**Exercise brief**. The answer is a single number: the count of lines in the records below that contain the word "rests".

**Stored items**.
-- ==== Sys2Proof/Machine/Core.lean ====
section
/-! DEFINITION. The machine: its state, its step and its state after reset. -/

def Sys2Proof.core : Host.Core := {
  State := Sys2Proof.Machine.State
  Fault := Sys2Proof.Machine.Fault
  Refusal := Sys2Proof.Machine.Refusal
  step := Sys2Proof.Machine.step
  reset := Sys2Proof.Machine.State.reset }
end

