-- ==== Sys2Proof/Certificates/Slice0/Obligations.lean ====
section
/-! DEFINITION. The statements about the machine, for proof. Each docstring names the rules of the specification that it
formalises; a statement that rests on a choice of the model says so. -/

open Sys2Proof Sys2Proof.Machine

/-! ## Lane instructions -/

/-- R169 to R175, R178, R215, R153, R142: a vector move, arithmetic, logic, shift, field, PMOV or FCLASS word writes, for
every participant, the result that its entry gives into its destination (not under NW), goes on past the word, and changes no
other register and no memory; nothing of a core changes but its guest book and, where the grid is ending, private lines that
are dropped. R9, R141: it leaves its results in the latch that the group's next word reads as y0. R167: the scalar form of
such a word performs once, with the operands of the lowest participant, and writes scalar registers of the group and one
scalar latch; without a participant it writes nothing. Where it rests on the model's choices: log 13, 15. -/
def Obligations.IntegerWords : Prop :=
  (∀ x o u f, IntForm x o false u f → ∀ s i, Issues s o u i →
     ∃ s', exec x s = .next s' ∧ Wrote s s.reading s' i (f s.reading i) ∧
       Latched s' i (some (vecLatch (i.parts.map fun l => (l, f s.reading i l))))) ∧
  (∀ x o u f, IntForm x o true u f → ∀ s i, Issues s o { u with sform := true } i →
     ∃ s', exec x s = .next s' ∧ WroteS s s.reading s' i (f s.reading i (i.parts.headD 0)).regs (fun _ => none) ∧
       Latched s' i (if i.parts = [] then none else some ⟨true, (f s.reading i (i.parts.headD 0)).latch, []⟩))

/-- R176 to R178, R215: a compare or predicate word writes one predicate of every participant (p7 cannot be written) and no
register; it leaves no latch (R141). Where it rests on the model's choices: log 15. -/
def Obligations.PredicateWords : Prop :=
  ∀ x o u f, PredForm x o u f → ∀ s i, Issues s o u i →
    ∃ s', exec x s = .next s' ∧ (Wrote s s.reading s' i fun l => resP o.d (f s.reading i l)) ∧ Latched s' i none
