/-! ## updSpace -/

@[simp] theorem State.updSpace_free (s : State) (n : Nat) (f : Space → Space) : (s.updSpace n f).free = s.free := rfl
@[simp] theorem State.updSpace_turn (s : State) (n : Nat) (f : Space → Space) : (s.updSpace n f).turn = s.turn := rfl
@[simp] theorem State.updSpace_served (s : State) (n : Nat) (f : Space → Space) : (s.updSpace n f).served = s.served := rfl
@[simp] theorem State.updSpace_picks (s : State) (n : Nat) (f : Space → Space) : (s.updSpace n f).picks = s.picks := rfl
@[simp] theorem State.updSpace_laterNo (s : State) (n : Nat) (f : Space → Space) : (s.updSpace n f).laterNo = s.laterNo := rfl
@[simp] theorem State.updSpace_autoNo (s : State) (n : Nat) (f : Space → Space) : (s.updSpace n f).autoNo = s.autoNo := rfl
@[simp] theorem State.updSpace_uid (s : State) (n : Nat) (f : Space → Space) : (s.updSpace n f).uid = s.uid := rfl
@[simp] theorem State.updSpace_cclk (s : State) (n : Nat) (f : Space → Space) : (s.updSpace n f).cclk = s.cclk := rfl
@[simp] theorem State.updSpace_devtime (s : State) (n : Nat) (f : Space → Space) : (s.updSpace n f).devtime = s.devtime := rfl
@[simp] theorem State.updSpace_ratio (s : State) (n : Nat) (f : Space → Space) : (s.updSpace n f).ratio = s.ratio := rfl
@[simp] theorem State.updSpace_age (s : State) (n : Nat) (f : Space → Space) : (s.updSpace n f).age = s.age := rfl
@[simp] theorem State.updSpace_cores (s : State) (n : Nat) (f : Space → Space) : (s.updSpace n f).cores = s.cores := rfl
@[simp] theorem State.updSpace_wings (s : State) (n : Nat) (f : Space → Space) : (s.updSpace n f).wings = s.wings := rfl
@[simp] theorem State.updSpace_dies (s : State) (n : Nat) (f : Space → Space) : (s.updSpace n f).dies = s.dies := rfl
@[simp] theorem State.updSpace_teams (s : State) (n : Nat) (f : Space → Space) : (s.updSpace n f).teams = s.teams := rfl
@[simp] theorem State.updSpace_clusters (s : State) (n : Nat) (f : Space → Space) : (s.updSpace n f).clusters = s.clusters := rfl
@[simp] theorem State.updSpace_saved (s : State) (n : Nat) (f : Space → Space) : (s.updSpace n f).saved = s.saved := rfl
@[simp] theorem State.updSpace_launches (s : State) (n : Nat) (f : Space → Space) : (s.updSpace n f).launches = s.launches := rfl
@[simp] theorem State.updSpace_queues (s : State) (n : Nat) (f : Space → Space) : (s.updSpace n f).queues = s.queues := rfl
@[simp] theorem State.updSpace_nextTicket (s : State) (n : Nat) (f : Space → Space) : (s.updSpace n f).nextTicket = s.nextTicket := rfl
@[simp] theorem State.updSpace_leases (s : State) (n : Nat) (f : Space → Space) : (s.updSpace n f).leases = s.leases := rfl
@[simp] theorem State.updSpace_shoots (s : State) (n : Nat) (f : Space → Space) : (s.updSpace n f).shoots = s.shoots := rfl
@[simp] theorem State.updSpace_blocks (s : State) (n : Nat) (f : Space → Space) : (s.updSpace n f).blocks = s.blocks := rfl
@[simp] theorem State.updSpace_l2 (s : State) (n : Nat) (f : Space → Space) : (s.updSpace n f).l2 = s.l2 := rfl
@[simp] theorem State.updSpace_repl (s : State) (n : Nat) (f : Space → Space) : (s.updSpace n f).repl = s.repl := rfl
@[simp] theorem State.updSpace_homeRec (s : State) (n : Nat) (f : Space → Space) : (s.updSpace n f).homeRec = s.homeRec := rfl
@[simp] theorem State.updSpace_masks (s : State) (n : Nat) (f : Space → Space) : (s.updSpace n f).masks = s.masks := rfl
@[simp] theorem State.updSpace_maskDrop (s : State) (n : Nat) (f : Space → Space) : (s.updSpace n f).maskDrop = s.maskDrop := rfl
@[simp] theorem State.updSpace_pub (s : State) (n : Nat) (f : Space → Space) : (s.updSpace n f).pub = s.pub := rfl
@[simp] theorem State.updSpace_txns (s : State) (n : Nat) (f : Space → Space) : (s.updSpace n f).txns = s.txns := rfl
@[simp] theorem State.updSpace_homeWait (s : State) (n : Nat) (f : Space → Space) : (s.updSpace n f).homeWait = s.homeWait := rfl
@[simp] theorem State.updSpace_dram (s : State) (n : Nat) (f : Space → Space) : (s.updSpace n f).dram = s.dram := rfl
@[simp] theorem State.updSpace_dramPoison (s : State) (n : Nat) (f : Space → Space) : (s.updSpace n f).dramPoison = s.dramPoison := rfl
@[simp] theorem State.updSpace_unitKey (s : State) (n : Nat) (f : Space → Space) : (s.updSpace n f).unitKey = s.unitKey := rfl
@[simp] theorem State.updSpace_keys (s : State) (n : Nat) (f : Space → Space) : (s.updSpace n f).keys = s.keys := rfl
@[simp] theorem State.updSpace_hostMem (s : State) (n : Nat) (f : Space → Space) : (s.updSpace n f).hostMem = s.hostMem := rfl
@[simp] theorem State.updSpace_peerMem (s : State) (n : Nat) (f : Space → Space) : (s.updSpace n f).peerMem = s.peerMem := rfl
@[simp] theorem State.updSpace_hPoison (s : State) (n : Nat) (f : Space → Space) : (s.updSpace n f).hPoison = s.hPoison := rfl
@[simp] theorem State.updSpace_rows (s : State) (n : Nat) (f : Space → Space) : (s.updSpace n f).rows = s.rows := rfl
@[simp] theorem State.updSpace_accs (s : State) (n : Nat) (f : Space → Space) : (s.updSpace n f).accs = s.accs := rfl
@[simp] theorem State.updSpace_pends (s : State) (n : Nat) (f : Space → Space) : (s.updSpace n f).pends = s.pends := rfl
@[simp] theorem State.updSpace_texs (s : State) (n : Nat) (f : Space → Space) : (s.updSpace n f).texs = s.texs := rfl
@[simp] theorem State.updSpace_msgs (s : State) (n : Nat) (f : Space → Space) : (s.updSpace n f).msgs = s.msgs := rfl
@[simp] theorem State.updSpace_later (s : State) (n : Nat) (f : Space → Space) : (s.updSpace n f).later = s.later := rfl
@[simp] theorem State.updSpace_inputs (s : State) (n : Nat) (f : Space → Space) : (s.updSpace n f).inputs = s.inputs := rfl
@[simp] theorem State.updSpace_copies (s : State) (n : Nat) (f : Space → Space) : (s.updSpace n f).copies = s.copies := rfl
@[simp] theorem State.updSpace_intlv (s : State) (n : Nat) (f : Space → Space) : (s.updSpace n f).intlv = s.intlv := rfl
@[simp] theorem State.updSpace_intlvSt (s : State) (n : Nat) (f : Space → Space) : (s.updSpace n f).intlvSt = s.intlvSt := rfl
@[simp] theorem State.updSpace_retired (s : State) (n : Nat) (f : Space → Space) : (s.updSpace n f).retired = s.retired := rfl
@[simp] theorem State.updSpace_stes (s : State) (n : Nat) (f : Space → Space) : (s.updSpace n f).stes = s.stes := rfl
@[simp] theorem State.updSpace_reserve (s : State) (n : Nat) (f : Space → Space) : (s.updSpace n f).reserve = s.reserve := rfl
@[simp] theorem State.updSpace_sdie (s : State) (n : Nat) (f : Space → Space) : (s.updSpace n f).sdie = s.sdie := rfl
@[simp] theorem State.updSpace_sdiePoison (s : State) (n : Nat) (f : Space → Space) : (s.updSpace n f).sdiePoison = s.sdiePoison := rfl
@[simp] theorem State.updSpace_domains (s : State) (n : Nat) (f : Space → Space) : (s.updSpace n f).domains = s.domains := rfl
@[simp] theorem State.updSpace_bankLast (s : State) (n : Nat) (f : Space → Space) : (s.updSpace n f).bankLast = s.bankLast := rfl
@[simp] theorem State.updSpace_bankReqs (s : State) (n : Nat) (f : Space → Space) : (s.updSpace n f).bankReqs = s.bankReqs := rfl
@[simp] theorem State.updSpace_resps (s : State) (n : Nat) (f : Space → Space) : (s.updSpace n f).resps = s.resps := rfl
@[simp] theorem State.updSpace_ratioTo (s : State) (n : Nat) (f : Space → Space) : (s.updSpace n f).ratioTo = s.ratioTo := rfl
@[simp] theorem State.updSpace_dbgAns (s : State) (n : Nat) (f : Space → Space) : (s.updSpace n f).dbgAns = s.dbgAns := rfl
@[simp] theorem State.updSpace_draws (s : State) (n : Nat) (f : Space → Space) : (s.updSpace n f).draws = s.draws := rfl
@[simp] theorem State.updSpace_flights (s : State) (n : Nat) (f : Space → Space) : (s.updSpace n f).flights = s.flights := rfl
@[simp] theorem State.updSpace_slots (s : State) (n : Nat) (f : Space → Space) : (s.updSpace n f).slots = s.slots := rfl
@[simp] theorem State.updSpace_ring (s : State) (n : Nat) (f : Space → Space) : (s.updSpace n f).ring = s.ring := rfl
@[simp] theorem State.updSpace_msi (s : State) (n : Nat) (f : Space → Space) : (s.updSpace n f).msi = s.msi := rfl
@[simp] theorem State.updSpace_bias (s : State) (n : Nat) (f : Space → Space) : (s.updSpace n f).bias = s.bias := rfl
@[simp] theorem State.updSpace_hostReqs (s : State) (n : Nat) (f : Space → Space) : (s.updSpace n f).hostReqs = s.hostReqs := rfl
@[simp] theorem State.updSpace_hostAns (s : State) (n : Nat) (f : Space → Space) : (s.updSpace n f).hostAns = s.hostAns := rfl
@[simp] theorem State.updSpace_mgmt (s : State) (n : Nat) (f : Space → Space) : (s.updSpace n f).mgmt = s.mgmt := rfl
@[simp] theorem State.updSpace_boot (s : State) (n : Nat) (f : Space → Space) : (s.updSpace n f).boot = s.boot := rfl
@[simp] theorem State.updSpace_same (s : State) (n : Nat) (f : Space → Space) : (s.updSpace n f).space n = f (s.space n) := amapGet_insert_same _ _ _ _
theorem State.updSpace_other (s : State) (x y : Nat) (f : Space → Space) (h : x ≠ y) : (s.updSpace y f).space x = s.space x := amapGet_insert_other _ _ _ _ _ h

**Result of the exercise**. 3